13 July 2018

Rate rise threat leads to launch of ten-year fixes

Lloyds and Halifax this week launched new ten-year fixed-rate mortgages. But are borrowers ready to fix for such a long period of time?

Traditionally, take-up of ten-year fixes has been limited because they have cost that much more than shorter-term fixes, while the early repayment charges (ERCs) have been much more onerous. Many borrowers are happy tying themselves into a two- or five-year fix to gain protection from interest rate rises in the short to medium-term, but not many know with confidence what they will be doing in ten years.

However, with the pricing of ten-year fixes falling, particularly as more lenders offer such products, it can be appealing to get that level of certainty at such a competitive price, at a time when it looks as though interest rates will rise. Moreover, some lenders are being more flexible on their ERCs, so not charging them after the first few years, for example, giving borrowers an option to exit the deal early if they need to without being penalised.
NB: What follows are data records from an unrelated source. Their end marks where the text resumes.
/-- A line is read where it stands, in O or in its frame, for something else than a host: what the read finds happens (R116, R117, R120),
and the line is then as `lineOf` shows it. -/
def Dev.lineRead (s : Dev) (line : Nat) (demand : Bool) : Dev :=
  let s := (s.lcWord line).1
  let e := s.fme (granOf line)
  if s.lc.has line ∨ e.tier ≠ .L then s
  else match (s.frameLn e.loc (line % 64)).st with
    | .clean => s.dramLine e.loc (line % 64) demand
    | .dirty => s.dramLine e.loc (line % 64) demand
    | _ => s
def Dev.linesRead (s : Dev) (line count : Nat) (demand : Bool) : Dev :=
  (List.range count).foldl (fun s k => s.lineRead (line + k) demand) s

/-- Frames of a channel in service; frames in use or lent on it (R221, R228). -/
def Dev.framesOf (s : Dev) (n : Nat) : Nat := if s.chanUp n then s.get (Reg.DC.MAP_FA.FA_TOP n) else 0
def Dev.usedOn (s : Dev) (i : Nat) : List (Nat × RmEntry) :=
  s.rm.list.filter fun e => e.1 % s.chanCount == i && e.2.fstate != .free

/-- First frames of the runs lent to other members: 16,384 frames each (R348). -/
def Dev.lentRuns (s : Dev) : List Nat :=
  s.round.lend.list.filterMap fun e => e.2.member.map fun _ => e.2.frame

/-- Frames of a lent run on the channel of index i (R348). -/
def lentOn (c start i : Nat) : Nat := (16384 + c - 1 - (i + c - start % c) % c) / c
def Dev.freeOn (s : Dev) (i n : Nat) : Nat :=
  s.framesOf n - (s.usedOn i).length - (s.lentRuns.foldl (fun a r => a + lentOn s.chanCount r i) 0)

/-- Channels with their index. -/
def Dev.indexed (s : Dev) : List (Nat × Nat) := (List.range s.chanCount).zip s.populated

/-- FREE, LENT and L_FRAMES (R238). -/
def Dev.freeFrames (s : Dev) : Nat := s.indexed.foldl (fun a x => a + s.freeOn x.1 x.2) 0
def Dev.lentFrames (s : Dev) : Nat := 16384 * s.lentRuns.length
def Dev.lFrames (s : Dev) : Nat := s.populated.foldl (fun a n => a + s.framesOf n) 0 - s.lentFrames

/-- Quotas and uses of a tenant (R228). -/
def Dev.quota (s : Dev) (t : Nat) : TenantQuota := s.quotas.getD t {}
def Dev.qsumL (s : Dev) : Nat := s.quotas.list.foldl (fun a e => a + e.2.lQuota) 0
def Dev.useL (s : Dev) (t : Nat) : Nat :=
  (s.rm.list.filter fun e => e.2.fstate == .inUse && e.2.owned && e.2.tenant == t).length
def Dev.ownerOf (s : Dev) (g : Nat) : Nat := match s.regionAt g with | some r => r.2.tenant | none => 0
def Dev.useN (s : Dev) (t : Nat) : Nat :=
  (s.fm.list.filter fun e => (e.2.tier == .N || e.2.tier == .staged) && s.ownerOf e.1 == t).length
def Dev.pinned (s : Dev) (t : Nat) : Nat := (s.fm.list.filter fun e => e.2.pin && s.ownerOf e.1 == t).length

/-- A TMG event with the payload of R239. -/
def tmgEv (id chan tenant synd gran old new : Nat) (writes : Bool) : Ev :=
  Ev.make id writes synd [(1, 1, chan), (2, 2, tenant), (8, 5, gran), (13, 4, old), (17, 4, new)]
def tmgPlain (id : Nat) : Ev := tmgEv id 255 65535 0 (2 ^ 40 - 1) 0 0 true

/-- OVERCOMMIT after a change of L_FRAMES or QSUM_L (R228): set where L_FRAMES has fallen (`fell`) below QSUM_L + 4,096, and clear once it
is there again. -/
def Dev.overcommit (s : Dev) (fell : Bool) : Dev :=
  let was := s.bit Reg.TMG.STS.OVERCOMMIT
  let o := decide (s.lFrames < s.qsumL + 4096) && (was || fell)
  let s := s.setBit Reg.TMG.STS.OVERCOMMIT o
  if o ∧ !was then s.raise (tmgPlain 0x176) else s

/-- The in-service channel with the most free frames, the lowest of equals (R221): its index. -/
def mostFree (s : Dev) : List (Nat × Nat) → Option (Nat × Nat)
  | [] => none
  | x :: r => match mostFree s r with
    | none => if 0 < s.freeOn x.1 x.2 then some (x.1, s.freeOn x.1 x.2) else none
    | some y => if y.2 ≤ s.freeOn x.1 x.2 ∧ 0 < s.freeOn x.1 x.2 then some (x.1, s.freeOn x.1 x.2) else some y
For example, TSB does not charge any ERCs after the first five years of the mortgage if you wish to get out early.

Having said that, while a ten-year fix may make sense for a young family who have already moved up the property ladder, have enough space and are unlikely to move for some time, it makes less sense for a first-time buyer purchasing with a friend, as much could change in that person’s life over the next decade.